### [AIM OF THE TASK]
Exactly reproduce the data from its first line through the line with "(10_state.md R47) -/", leaving out every line after it.

■ ■ ■

-- ==== Sys2Proof/Safety.lean ====
section
/-! DEFINITION. What a sound state and a safe run are, in the words the statements use: the invariants of 10_state.md R47, the
events a state admits (43_link.md R190, 60_exceptions.md R235), what OUT says of the outbound stream (20_memory.md R78), the grammar
of a frame (42_framing.md R173), and the environment's duties (60_exceptions.md R242). -/

namespace Sys2Proof.Machine

/-! ## The registers' invariants (10_state.md R47) -/

/-- R47.1 and R47.2: which link states go with ENDING. -/
abbrev EndingFitsLinkState (s : State) : Prop :=
  (s.ending = false → s.ls ∈ [.disconnected, .connecting, .opened, .draining, .closed]) ∧
  (s.ending = true → s.ls ∈ [.connecting, .draining, .terminating, .exited])

/-- R47.3: CAUSE = NONE exactly when ENDING = 0. -/
abbrev CauseFitsEnding (s : State) : Prop := s.cause = .none ↔ s.ending = false

/-- R47.4: which link states go with HANDLE. -/
abbrev HandleFitsLinkState (s : State) : Prop :=
  (s.ls ∈ [.opened, .draining] → s.handle = true) ∧
  (s.ls ∈ [.disconnected, .connecting, .closed, .exited] → s.handle = false)

/-- R47.5: TXQ non-empty implies HANDLE = 1. -/
abbrev QueueNeedsHandle (s : State) : Prop := s.txq ≠ [] → s.handle = true

/-- R47.6: CONT and ENDING. -/
abbrev ContinuationFitsEnding (s : State) : Prop :=
  (s.ls = .draining → s.ending = true → s.cont = .exit) ∧ (s.cont = .exit → s.ending = true)

/-- R47.7: a pending close has an empty TXQ. -/
abbrev CloseNeedsEmptyQueue (s : State) : Prop := s.ls = .draining → s.dsub = true → s.txq = []

/-- R47.8: the one-shot flags are 0 between steps. -/
abbrev OneShotsClear (s : State) : Prop := s.forcedOn = false ∧ s.forcedOff = false

/-- R47.9: EXIT_CODE is none exactly when LS is not EXITED. -/
abbrev ExitCodeFitsLinkState (s : State) : Prop := s.exitCode = none ↔ s.ls ≠ .exited

/-- R47.10: RETRY <= RECONNECT_MAX. -/
abbrev RetryBounded (s : State) : Prop := s.retry.toNat ≤ s.params.reconnectMax.val

/-- The ten invariants of 10_state.md R47. -/
abbrev RegisterInvariants (s : State) : Prop :=
  EndingFitsLinkState s ∧ CauseFitsEnding s ∧ HandleFitsLinkState s ∧ QueueNeedsHandle s ∧ ContinuationFitsEnding s ∧
  CloseNeedsEmptyQueue s ∧ OneShotsClear s ∧ ExitCodeFitsLinkState s ∧ RetryBounded s

/-! ## The events a state admits -/

/-- The events that R190's table lists for a state, with R235's conditions: `true` where the event's guard holds. In EXITED no
event is taken (43_link.md R191), so none is admitted. -/
def admits (i : Instr) (s : State) : Bool :=
  s.ls != .exited &&
  match i with
  | .start => s.ls == .disconnected
  | .openOk => s.ls == .connecting
  | .openFail => s.ls == .connecting
  | .rx _ => true
  | .txTake => s.handle && !s.txq.isEmpty
  | .linkLost => s.handle
  | .drainDone => s.ls == .draining && !s.dsub && s.txq.isEmpty
  | .closeDone => s.ls == .draining && s.dsub
  | .disconnect => s.ls == .opened && !s.ending
  | .terminate => true
  | .tick => true
  | .step => s.ls == .terminating

/-- The changes of LS that R190's table allows, as (LS before, LS after); an event may also leave LS as it is. -/
def linkStateEdges : Instr → List (LinkState × LinkState)
  | .start => [(.disconnected, .connecting)]
  | .openOk => [(.connecting, .opened), (.connecting, .terminating)]
  | .openFail => [(.connecting, .terminating)]
  | .rx _ => []
  | .txTake => []
  | .linkLost => [(.opened, .connecting), (.opened, .terminating), (.draining, .terminating)]
  | .drainDone => []
  | .closeDone => [(.draining, .closed), (.draining, .terminating)]
  | .disconnect => [(.opened, .draining)]
  | .terminate => [(.disconnected, .terminating), (.opened, .terminating), (.closed, .terminating)]
  | .tick => []
  | .step => [(.terminating, .draining), (.terminating, .exited)]

/-! ## What OUT says -/

/-- Whether an action is REQ_OPEN. -/
def isReqOpen : Action → Bool
  | .reqOpen _ _ => true
  | _ => false

/-- The actions emitted since the last REQ_OPEN (20_memory.md R78), or all of them before the first. -/
def sinceReqOpen (out : List Action) : List Action :=
  out.foldl (fun seg a => if isReqOpen a then [] else seg ++ [a]) []

/-- The frames that OUT's FRAME actions carry, in order. -/
def framesOf (out : List Action) : List (List Byte) :=
  out.filterMap fun a => match a with | .frame f => some f | _ => none

/-- The bytes that OUT's WIRE actions carry, in order. -/
def wiresOf (out : List Action) : List Byte :=
  out.filterMap fun a => match a with | .wire b => some b | _ => none

/-- The kinds of OUT's LOG actions, in order. -/
def logsOf (out : List Action) : List LogKind :=
  out.filterMap fun a => match a with | .log k => some k | _ => none

/-- The codes of OUT's EXIT actions, in order. -/
def exitsOf (out : List Action) : List Nat :=
  out.filterMap fun a => match a with | .exit c => some c | _ => none

/-- OUT's REQ_DRAIN and REQ_CLOSE actions, in order. -/
def closingRequestsOf (out : List Action) : List Action :=
  out.filter fun a => a == .reqDrain || a == .reqClose

/-- The display-power commands of OUT, in order. -/
def displayCommandsOf (out : List Action) : List Action :=
  out.filter fun a => a == .cmdDisplayOn || a == .cmdDisplayOff

/-- The grammar of one frame (42_framing.md R173): a header `0x80 | L` with `1 <= L <= 32`, then exactly `L` bytes in
0x00..0x7F. -/
def isFrame : List Byte → Bool
  | [] => false
  | h :: payload =>
    decide (0x81 ≤ h.toNat) && decide (h.toNat ≤ 0xA0) && h.toNat == 128 + payload.length &&
      payload.all fun b => decide (b.toNat < 128)

/-- The outbound stream is what the frames say (20_memory.md R78, 42_framing.md R173): every FRAME is a frame, the bytes on the
wire since the last REQ_OPEN are a prefix of its frames joined, and while the link is open the rest is TXQ; while an open is pending
nothing has been written. -/
abbrev StreamInvariant (s : State) : Prop :=
  (∀ f ∈ framesOf s.out, isFrame f = true) ∧
  wiresOf (sinceReqOpen s.out) <+: (framesOf (sinceReqOpen s.out)).flatten ∧
  (s.handle = true →
    (framesOf (sinceReqOpen s.out)).flatten = wiresOf (sinceReqOpen s.out) ++ s.txq) ∧
  (s.ls = .connecting → framesOf (sinceReqOpen s.out) = [])

/-- OUT holds one EXIT action exactly when EXIT_CODE holds its code (10_state.md R43, R44). -/
abbrev ExitLogged (s : State) : Prop := exitsOf s.out = s.exitCode.toList

/-- No link is open and none is about to be used: never opened, or already lost or closed for termination (43_link.md R206). -/
abbrev NoLink (s : State) : Prop :=
  s.handle = false ∧ s.ls ∈ [.disconnected, .connecting, .terminating, .exited]

/-! ## The environment's side (60_exceptions.md R242, 00_scope.md R9) -/

/-- The range contract of 00_scope.md R9: every valid core's value and the memory fraction are numbers in [0, 1]. -/
def sampleInContract (arith : BarArith) (smp : Sample) : Bool :=
  (smp.cores.all fun c => !c.valid || (unitValue arith c.value).isSome) && (unitValue arith smp.mem).isSome

/-- Whether a stimulus presents START. -/
def presentsStart : Stimulus → Bool
  | .present w _ =>
    match decode w with
    | .ok i => i == .start
    | .error _ => false
  | .block => false

/-- Whether R242 (60_exceptions.md) lets the event's agent present it in a state, after the stimuli `past` of the run: HOST
presents START once, and nothing after EXIT; LINK answers what is pending; TIMER stops at EXITED (notes/assumptions/19.md). -/
def dutyAllows (past : List Stimulus) (i : Instr) (s : State) : Bool :=
  match i with
  | .start => !past.any presentsStart && s.ls != .exited
  | .openOk => s.ls == .connecting
  | .openFail => s.ls == .connecting
  | .rx _ => true
  | .txTake => !s.txq.isEmpty
  | .linkLost => s.handle
  | .drainDone => s.ls == .draining && !s.dsub && s.txq.isEmpty
  | .closeDone => s.ls == .draining && s.dsub
  | .disconnect => s.ls != .exited
  | .terminate => s.ls != .exited
  | .tick => s.ls != .exited
  | .step => s.ls == .terminating

/-- Whether SampleSource keeps the range contract in a step (60_exceptions.md R242): a sample is drawn by an accepted RX only. -/
def drawKeepsContract (i : Instr) (smp : Sample) (s : State) : Bool :=
  match i with
  | .rx _ => s.ls != .opened || s.ending || sampleInContract s.params.barArith smp
  | _ => true

/-- Whether a stimulus is one that R242 allows in a state after the stimuli `past`, its draw included; no agent presents an illegal
word. -/
def stimulusAllowed (past : List Stimulus) (stim : Stimulus) (s : State) : Bool :=
  match stim with
  | .present w _ =>
    match decode w with
    | .ok i => dutyAllows past i s && drawKeepsContract i (drawOf s.stepIndex stim) s
    | .error _ => false
  | .block => dutyAllows past .step s

/-- Whether the environment keeps its duties of R242 while the stimuli `sched` are taken from a state, after the stimuli `past`. -/
def keepsDuties (past : List Stimulus) (sched : List Stimulus) (s : State) : Bool :=
  match sched with
  | [] => true
  | stim :: rest =>
    stimulusAllowed past stim s &&
      match runStimulus stim (takeStimulus stim rest s) with
      | .next t => keepsDuties (past ++ [stim]) rest t
      | _ => false

end Sys2Proof.Machine
end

■ ■ ■

### [PROBLEM SOLUTION]
-- ==== Sys2Proof/Safety.lean ====
section
/-! DEFINITION. What a sound state and a safe run are, in the words the statements use: the invariants of 10_state.md R47, the
events a state admits (43_link.md R190, 60_exceptions.md R235), what OUT says of the outbound stream (20_memory.md R78), the grammar
of a frame (42_framing.md R173), and the environment's duties (60_exceptions.md R242). -/

namespace Sys2Proof.Machine

/-! ## The registers' invariants (10_state.md R47) -/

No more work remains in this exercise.